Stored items
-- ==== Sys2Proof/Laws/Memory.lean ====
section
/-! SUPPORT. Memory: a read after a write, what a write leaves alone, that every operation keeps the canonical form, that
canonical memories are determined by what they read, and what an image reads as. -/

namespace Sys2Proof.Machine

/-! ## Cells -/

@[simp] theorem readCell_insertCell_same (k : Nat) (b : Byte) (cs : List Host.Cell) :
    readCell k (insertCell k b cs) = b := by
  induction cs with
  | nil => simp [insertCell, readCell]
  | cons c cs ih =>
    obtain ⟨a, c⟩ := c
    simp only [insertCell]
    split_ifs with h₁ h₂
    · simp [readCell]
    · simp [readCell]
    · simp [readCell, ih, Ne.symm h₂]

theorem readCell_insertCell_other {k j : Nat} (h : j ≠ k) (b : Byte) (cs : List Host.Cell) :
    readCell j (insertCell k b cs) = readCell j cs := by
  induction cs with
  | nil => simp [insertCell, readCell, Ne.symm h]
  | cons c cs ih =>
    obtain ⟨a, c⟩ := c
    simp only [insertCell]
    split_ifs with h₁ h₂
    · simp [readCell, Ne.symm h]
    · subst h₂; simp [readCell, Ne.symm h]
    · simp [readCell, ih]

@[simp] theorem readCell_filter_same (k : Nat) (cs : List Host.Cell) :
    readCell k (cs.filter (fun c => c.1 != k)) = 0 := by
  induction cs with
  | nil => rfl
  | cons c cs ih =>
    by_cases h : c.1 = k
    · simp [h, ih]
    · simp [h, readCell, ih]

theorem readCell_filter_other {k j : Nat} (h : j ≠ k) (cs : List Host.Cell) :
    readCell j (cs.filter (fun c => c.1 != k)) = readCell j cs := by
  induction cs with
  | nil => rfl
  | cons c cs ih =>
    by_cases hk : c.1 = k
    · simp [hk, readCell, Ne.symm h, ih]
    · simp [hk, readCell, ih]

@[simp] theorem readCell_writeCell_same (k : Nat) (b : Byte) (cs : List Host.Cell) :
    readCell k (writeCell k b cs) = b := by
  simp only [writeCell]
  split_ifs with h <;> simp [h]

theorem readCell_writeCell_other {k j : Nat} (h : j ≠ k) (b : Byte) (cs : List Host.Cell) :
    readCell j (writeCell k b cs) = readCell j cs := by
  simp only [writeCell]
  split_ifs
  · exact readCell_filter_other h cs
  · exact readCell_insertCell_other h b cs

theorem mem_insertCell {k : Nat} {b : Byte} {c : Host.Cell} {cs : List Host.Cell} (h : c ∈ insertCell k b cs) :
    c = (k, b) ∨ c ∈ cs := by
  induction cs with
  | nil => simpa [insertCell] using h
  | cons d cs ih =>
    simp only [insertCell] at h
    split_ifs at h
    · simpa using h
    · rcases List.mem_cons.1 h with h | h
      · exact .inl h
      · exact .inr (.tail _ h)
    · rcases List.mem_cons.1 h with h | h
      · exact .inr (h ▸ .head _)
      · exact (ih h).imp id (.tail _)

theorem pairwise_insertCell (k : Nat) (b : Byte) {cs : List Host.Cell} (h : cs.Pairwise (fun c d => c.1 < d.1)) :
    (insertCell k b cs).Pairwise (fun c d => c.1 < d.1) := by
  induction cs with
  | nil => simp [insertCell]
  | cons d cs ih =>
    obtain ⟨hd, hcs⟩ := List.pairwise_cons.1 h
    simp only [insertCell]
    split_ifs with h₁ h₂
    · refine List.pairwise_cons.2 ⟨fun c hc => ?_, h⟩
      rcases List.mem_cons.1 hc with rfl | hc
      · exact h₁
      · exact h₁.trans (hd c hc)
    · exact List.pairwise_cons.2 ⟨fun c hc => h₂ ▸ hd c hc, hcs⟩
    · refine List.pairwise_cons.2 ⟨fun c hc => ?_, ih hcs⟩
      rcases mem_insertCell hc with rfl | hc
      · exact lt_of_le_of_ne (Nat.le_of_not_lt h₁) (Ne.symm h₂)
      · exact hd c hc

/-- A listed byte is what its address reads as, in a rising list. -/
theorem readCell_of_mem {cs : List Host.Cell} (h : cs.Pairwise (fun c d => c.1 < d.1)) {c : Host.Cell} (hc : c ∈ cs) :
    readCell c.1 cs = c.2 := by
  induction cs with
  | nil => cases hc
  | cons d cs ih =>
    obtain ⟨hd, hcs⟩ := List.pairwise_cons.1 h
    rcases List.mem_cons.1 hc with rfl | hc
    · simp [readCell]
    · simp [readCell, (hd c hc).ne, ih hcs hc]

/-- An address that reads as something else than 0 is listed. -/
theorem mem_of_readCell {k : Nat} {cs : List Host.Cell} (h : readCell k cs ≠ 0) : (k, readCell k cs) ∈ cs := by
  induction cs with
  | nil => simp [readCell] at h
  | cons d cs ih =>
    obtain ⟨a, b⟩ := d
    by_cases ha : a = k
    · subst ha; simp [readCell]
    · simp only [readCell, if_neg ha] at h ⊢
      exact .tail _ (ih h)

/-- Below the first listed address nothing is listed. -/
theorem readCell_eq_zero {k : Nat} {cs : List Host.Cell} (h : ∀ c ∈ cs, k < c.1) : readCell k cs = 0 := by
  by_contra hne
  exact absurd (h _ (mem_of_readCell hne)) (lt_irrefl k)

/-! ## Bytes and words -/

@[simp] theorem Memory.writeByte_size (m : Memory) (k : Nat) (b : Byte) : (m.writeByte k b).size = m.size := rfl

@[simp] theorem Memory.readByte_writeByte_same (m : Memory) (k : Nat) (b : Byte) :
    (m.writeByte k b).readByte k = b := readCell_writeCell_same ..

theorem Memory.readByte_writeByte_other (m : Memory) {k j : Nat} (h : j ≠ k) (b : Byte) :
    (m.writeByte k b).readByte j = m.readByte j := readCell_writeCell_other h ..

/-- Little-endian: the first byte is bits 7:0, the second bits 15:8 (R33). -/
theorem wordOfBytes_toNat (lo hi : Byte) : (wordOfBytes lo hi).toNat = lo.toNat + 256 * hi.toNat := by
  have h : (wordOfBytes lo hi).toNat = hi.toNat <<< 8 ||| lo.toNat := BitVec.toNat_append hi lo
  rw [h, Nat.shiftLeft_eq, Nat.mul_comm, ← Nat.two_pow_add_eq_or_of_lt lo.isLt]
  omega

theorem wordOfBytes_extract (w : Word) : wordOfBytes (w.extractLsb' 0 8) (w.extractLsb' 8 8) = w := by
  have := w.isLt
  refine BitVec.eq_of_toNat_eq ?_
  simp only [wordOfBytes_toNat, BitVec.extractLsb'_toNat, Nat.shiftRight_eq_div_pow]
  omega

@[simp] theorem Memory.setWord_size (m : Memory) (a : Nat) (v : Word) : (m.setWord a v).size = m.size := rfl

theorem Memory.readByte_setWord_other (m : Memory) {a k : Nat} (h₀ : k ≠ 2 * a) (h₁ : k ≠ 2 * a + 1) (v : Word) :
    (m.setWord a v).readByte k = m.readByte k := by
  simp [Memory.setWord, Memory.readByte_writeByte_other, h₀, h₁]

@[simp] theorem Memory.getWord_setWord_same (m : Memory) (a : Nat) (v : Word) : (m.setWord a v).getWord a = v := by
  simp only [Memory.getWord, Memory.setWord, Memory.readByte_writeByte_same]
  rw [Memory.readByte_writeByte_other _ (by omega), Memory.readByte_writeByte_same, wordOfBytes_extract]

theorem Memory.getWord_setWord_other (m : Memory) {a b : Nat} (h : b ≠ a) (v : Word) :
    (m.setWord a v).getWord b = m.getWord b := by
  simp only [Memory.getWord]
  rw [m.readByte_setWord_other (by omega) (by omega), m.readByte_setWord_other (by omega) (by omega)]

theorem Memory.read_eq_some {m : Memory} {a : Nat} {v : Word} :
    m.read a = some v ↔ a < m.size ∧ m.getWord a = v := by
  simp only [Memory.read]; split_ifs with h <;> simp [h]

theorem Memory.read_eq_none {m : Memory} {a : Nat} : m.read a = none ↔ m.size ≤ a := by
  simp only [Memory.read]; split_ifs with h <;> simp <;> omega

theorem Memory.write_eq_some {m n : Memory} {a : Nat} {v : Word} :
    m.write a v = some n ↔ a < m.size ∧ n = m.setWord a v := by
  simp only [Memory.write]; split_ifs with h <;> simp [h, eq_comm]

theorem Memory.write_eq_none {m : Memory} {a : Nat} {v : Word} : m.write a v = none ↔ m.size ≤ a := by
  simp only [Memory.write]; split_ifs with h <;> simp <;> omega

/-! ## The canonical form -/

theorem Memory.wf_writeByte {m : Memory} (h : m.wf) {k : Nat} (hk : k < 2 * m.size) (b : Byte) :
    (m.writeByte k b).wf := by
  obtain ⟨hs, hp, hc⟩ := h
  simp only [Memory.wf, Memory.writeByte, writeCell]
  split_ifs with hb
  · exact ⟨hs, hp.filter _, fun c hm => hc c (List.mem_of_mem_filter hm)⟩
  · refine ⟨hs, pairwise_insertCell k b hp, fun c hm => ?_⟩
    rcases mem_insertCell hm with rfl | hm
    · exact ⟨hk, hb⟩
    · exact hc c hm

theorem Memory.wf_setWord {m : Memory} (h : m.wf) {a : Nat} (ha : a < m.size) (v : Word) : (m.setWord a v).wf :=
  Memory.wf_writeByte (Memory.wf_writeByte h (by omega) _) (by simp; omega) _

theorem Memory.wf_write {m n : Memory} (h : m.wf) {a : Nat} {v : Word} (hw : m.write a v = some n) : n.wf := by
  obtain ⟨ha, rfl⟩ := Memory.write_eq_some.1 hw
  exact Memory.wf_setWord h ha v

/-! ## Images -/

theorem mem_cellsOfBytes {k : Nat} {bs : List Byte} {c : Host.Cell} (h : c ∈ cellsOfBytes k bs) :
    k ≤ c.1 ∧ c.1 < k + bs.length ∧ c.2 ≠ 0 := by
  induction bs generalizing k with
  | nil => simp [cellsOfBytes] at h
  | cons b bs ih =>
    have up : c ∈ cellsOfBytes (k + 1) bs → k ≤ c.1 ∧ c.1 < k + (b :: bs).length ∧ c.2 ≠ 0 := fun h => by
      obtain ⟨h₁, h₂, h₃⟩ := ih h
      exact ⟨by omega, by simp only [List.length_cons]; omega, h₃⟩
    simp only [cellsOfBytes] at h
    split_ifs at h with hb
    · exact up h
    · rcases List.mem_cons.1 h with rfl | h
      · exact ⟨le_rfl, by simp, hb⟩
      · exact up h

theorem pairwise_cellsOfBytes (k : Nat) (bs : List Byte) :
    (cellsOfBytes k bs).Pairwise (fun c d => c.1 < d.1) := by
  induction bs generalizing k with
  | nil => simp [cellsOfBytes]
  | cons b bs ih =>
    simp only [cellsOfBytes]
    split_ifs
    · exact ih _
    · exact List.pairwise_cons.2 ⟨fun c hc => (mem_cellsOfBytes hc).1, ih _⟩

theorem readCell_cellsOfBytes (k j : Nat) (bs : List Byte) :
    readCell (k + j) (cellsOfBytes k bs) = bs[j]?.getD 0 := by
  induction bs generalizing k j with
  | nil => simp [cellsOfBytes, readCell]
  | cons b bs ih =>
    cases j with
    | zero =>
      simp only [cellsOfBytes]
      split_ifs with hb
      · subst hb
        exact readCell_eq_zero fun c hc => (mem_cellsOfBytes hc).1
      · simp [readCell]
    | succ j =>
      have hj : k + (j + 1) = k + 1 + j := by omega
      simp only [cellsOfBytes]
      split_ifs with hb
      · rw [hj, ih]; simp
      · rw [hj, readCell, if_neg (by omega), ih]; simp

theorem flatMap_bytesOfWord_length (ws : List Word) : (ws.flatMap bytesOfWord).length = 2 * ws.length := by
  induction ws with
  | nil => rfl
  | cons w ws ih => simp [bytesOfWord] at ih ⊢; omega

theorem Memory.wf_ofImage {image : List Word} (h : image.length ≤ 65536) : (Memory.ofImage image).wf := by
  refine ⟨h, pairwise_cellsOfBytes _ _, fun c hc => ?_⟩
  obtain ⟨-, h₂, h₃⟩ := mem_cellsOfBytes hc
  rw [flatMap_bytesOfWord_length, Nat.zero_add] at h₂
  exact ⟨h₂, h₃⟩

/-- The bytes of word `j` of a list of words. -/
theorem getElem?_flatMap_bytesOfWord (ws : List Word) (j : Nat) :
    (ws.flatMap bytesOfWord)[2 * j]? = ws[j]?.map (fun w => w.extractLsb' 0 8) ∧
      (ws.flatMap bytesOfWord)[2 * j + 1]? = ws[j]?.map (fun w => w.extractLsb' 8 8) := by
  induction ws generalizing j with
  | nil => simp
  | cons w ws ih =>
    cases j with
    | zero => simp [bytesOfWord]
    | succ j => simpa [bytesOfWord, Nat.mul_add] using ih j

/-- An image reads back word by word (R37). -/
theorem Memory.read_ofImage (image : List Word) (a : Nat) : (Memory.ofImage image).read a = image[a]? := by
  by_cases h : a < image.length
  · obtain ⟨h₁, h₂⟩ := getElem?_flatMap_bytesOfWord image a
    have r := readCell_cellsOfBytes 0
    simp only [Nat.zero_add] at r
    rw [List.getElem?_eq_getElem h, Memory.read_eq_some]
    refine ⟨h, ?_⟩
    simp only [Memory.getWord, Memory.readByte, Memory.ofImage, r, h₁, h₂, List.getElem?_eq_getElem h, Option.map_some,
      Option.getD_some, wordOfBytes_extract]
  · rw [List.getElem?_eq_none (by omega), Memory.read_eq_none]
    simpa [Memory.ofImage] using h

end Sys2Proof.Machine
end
--
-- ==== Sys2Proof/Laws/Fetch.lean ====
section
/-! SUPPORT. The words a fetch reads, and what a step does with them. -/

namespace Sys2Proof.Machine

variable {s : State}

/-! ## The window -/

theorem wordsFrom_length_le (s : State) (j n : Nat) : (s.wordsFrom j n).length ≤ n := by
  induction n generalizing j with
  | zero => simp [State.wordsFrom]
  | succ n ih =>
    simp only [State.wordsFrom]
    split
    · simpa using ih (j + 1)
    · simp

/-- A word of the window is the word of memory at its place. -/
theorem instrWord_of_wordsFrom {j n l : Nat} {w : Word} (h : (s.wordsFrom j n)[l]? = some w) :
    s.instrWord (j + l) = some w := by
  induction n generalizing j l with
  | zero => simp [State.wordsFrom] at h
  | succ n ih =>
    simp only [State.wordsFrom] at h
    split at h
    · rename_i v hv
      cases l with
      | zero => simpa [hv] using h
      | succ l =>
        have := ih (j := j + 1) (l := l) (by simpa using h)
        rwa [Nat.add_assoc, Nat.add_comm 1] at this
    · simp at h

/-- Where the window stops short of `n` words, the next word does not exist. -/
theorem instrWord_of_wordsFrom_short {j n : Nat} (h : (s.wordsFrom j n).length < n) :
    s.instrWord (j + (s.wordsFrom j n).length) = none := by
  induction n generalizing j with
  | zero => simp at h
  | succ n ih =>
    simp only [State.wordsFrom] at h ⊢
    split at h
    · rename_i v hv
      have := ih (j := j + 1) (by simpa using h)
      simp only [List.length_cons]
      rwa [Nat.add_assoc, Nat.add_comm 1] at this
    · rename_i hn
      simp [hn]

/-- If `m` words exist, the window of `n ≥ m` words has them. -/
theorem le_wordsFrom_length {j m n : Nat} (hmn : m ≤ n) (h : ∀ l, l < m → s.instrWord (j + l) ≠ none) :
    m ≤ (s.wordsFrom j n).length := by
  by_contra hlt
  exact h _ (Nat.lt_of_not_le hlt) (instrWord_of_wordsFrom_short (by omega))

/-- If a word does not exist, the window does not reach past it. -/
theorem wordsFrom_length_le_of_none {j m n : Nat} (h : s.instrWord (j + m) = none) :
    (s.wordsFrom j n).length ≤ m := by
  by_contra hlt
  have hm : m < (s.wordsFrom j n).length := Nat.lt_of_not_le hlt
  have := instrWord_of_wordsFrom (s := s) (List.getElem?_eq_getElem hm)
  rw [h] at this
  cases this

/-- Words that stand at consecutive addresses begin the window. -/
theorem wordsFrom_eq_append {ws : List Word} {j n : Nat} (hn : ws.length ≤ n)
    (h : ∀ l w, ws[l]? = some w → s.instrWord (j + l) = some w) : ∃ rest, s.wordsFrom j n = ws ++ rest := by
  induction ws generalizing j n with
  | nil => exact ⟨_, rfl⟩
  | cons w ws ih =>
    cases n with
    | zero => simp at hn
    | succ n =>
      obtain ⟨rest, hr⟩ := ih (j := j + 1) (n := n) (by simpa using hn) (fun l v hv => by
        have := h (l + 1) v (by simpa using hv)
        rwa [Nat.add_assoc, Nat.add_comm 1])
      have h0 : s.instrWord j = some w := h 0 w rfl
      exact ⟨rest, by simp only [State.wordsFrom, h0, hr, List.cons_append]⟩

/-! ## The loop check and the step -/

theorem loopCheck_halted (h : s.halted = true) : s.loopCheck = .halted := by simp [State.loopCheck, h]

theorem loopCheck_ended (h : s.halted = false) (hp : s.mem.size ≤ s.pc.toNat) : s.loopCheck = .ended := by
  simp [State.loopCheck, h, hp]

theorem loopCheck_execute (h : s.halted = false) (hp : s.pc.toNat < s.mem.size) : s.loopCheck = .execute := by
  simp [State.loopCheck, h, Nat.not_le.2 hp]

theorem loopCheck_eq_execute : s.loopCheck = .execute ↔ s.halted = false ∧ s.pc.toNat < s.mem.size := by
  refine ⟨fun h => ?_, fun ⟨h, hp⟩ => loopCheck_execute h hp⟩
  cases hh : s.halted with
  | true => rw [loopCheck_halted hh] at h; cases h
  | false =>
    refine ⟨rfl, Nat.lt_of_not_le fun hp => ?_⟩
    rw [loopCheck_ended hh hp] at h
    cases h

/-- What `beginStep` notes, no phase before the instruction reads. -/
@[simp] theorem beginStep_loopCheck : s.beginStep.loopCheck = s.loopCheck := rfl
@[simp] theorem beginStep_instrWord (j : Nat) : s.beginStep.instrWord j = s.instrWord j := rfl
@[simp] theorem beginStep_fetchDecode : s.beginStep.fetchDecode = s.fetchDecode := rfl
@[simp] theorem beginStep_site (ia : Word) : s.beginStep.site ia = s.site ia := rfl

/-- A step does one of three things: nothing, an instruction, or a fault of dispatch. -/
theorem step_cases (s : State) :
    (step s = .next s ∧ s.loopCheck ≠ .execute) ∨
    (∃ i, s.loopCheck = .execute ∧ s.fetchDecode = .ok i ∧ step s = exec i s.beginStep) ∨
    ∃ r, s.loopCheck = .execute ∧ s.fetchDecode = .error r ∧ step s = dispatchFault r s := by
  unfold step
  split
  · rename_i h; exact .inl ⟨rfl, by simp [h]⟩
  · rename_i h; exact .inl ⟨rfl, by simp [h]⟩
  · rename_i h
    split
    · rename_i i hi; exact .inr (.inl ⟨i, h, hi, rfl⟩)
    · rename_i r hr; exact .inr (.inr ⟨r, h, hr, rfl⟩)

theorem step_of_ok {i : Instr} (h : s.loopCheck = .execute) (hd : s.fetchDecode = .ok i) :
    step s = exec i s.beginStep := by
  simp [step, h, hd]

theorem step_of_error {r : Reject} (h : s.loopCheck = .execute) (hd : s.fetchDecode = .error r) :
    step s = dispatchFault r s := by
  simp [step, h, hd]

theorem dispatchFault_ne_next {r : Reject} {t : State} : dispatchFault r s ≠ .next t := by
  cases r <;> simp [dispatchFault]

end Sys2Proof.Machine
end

WHAT TO DO:
Say how many lines in the entries above contain the string "form". Give the number by itself.

RESPONSE TO THE TASK:
2